The zone-bundle tool can be used to manage a tarball of debugging data collected from Oxide zones. The tool collects all log files on the system, including current, rotated and archived files. It also runs a series of debugging commands in the target zone, such as netstat -an. All of these items are packaged into a tarball that can be fetched from the system.

Running

zone-bundle is a binary from the omicron-sled-agent crate. It relies on the sled-agent’s HTTP API, making requests to it for creating or fetching zone bundles.
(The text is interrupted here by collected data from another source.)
-- ==== Sys2Proof/Machine/Thermal.lean ====
section
/-! DEFINITION. The sensor block: housekeeping rounds, thermal levels, the Quench and its record, supply means (R380 ... R386). -/

namespace Sys2Proof.Machine

/-- Temperature of a count in 1/16 °C (R380). -/
def siteTemp (i n : Nat) : Int := 400 + (((n : Int) - Config.siteN25 i) * Config.siteSlope i + 2 ^ 15) / 2 ^ 16

/-- The temperature of a site this round, when its count is plausible. -/
def siteReading (counts : List (Option Nat)) (i : Nat) : Option Int :=
  match counts.getD i none with
  | none => none
  | some n => if Config.siteLow i ≤ n ∧ n ≤ Config.siteHigh i then some (siteTemp i n) else none

/-- The site is left out of Tj. -/
def State.siteBad (s : State) (i : Nat) : Bool := s.sens.bad.any fun b => b.1 == i

/-- One site in a round: it becomes invalid with event 1B03h, or counts its valid rounds and rejoins at the sixteenth (R381). -/
def State.siteRound (s : State) (counts : List (Option Nat)) (i : Nat) : State :=
  let bad (l : List (Nat × Nat)) : State := { s with sens := { s.sens with bad := l } }
  let rest := s.sens.bad.filter fun b => b.1 != i
  match siteReading counts i, s.sens.bad.find? fun b => b.1 == i with
  | none, none => (bad (rest ++ [(i, 0)])).evt 0x1B03 i
  | none, some _ => bad (rest ++ [(i, 0)])
  | some _, none => s
  | some _, some b => if 16 ≤ b.2 + 1 then bad rest else bad (rest ++ [(i, b.2 + 1)])

/-- Sites in Tj with their temperatures. -/
def State.validSites (s : State) (counts : List (Option Nat)) : List (Nat × Int) :=
  (List.range 20).filterMap fun i =>
    if s.siteBad i then none else match siteReading counts i with | some t => some (i, t) | none => none

/-- The hottest of a list of sites, the lowest number among equals. -/
def hottest : List (Nat × Int) → Option (Nat × Int)
  | [] => none
  | x :: xs => match hottest xs with
    | none => some x
    | some y => if x.2 < y.2 then some y else some x

/-- A level in the next round: entered at its threshold, left below its threshold less its hysteresis (R382). -/
def State.levelOn (s : State) (tj : Int) (l : Nat) : Bool :=
  let th := s.obj 0x8010 (2 * l + 1)
  if bit s.sens.levels l then decide (th - s.obj 0x8010 (2 * l + 2) ≤ tj) else decide (th ≤ tj)

/-- The sensor block runs in every state except OFF with the power-on reset held (R383). -/
def State.sensorsRun (s : State) : Bool := s.life.st != .off || s.life.prepared

/-! ### The Quench (R383, R385) -/

/-- The record. -/
def State.quenchRecord (s : State) (valid : List (Nat × Int)) (site qseq : Nat) (tj : Int) : Octets :=
  let core := valid.filter fun x => x.1 < 16
  let anchor := valid.filter fun x => 16 ≤ x.1
  let other := match hottest (if site < 16 then anchor else core) with
    | some x => ofInt 16 x.2
    | none => 0x8000
  toBE 8 s.timeNs ++ toBE 4 s.frm.no ++ oct [site, s.life.st.code] ++ toBE 2 (ofInt 16 tj) ++ toBE 2 other
    ++ oct [s.isl.st.code, min 15 core.length * 16 + anchor.length] ++ toBE 4 qseq ++ zeros 8

/-- Steps 2 ... 6: sequencers, loops and emission stop, the record is written, and the state is QUENCHED unless the part is HALTED or
prepared for power removal. -/
def State.quench (s : State) (valid : List (Nat × Int)) (site : Nat) (tj : Int) : State :=
  let n := (s.nv.qseq + 1) % 2 ^ 32
  let rec_ := s.quenchRecord valid site n tj
  let s1 := s.framesDown.drivesDown
  let s2 := (s1.posInvalid true 6).posInvalid false 6
  let s3 := { s2 with nv := { s2.nv with quench := (rec_ :: s2.nv.quench).take 16, qseq := n } }
  let s4 := if s.life.st = .halted ∨ s.life.st = .off then s3 else s3.enterIdle .quenched
  s4.evt 0x5103 site

/-! ### The housekeeping round -/

/-- Mean of each supply over the round, and the two supply currents, whose measurement no rule states: free values (R386, R403). -/
def State.supplyMeans (s : State) : State :=
  let one (s : State) (n : Nat) : State :=
    let v := assocD supply0 s.ana.supplies n
    if v.n = 0 then s
    else { s.setObj 0x8201 (n + 1) ((v.sum / v.n : Nat) : Int) with
      ana := { s.ana with supplies := assocPut s.ana.supplies n { v with sum := 0, n := 0 } } }
  let s1 := (List.range 8).foldl one s
  let s2 := (s1.setObj 0x8201 9 ((s1.freeNat (2 ^ 32) : Nat) : Int)).setObj 0x8201 10 ((Config.freeU32 (s1.free + 1) % 2 ^ 32 : Nat) : Int)
  { s2 with free := s2.free + 2 }

/-- Tj of a round and the site that holds it: with too few sites the throttle threshold (R381), whose site no rule states. -/
def State.tjOf (s : State) (valid : List (Nat × Int)) (few : Bool) : Nat × Int :=
  match few, hottest valid with
  | false, some x => x
  | _, _ => (s.freeNat 20, s.obj 0x8010 3)

/-- Results of a round in `8.011` and `8.012`. -/
def State.publishRound (s : State) (valid : List (Nat × Int)) (site : Nat) (tj : Int) : State :=
  let s1 := (List.range 20).foldl (fun s i =>
    match valid.find? fun x => x.1 == i with
    | some x => { s.setObj 0x8011 (i + 1) (clampI (-32768) 32767 x.2) with ana := { s.ana with siteT := assocPut s.ana.siteT i x.2 } }
    | none => s.setObj 0x8011 (i + 1) (-32768)) s
  let s2 := (s1.setObj 0x8011 0x15 (clampI (-32768) 32767 tj)).setObj 0x8011 0x16 site
  let s3 := (s2.setObj 0x8012 2 ((valid.filter fun x => x.1 < 16).length : Nat)).setObj 0x8012 3 ((valid.filter fun x => 16 ≤ x.1).length : Nat)
  s3.bump 0x8012 5 1

/-- Too few sites is cause 11 (R381, R423). -/
def State.fewSites (s : State) (few : Bool) : State :=
  let s1 := { s with sens := { s.sens with few := few } }
  if few ∧ !s.sens.few then (s1.evt 0x3B02 (s1.objN 0x8012 2 + 256 * s1.objN 0x8012 3)).raiseCause 11
  else if !few ∧ s.sens.few then s1.setCause 11 false
  else s1

/-- Levels after a round: events 5101h and 5102h on entry, the Quench at 145 °C (R382). -/
def State.levelRound (s : State) (valid : List (Nat × Int)) (site : Nat) (tj : Int) : State :=
  let on (l : Nat) : Bool := s.levelOn tj l
  let up (l : Nat) : Bool := on l && !bit s.sens.levels l
  let s1 := { s with sens := { s.sens with levels := b2n (on 0) + 2 * b2n (on 1) + 4 * b2n (on 2), tj := tj, site := site } }
  let s2 := if up 0 then s1.evt 0x5101 (ofInt 16 tj) else s1
  let s3 := if up 1 then s2.evt 0x5102 (ofInt 16 tj) else s2
  if up 2 then s3.quench valid site tj else s3

/-- HOUSEKEEPING_ROUND (R380): one every 1.024 ms. -/
def State.housekeeping (s : State) (counts : List (Option Nat)) : State :=
  if !s.sensorsRun ∨ s.now < s.sens.next then s
  else
    let s1 := { s with sens := { s.sens with next := s.sens.next + 409600 } }
    let s2 := (List.range 20).foldl (fun s i => s.siteRound counts i) s1
    let valid := s2.validSites counts
    let core := (valid.filter fun (x : Nat × Int) => x.1 < 16).length
    let few : Bool := core < 8 || core = valid.length
    let p := s2.tjOf valid few
    let s3 := ({ s2 with free := s2.free + 1 }.publishRound valid p.1 p.2).fewSites few
    let s4 := (s3.levelRound valid p.1 p.2).supplyMeans
    (s4.windowsEnd false 2).windowsEnd true 2

def execHousekeepingRound (counts : List (Option Nat)) (s : State) : Host.Outcome State Fault Refusal := .next (s.housekeeping counts)

end Sys2Proof.Machine
end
Full help is available with zone-bundle --help, but the most useful commands are:

  • list-zones: List the current zones on the system.

  • ls [filter]: List all zone bundles that exist, possibly with a substring filter. This includes bundles from zones that no longer exist.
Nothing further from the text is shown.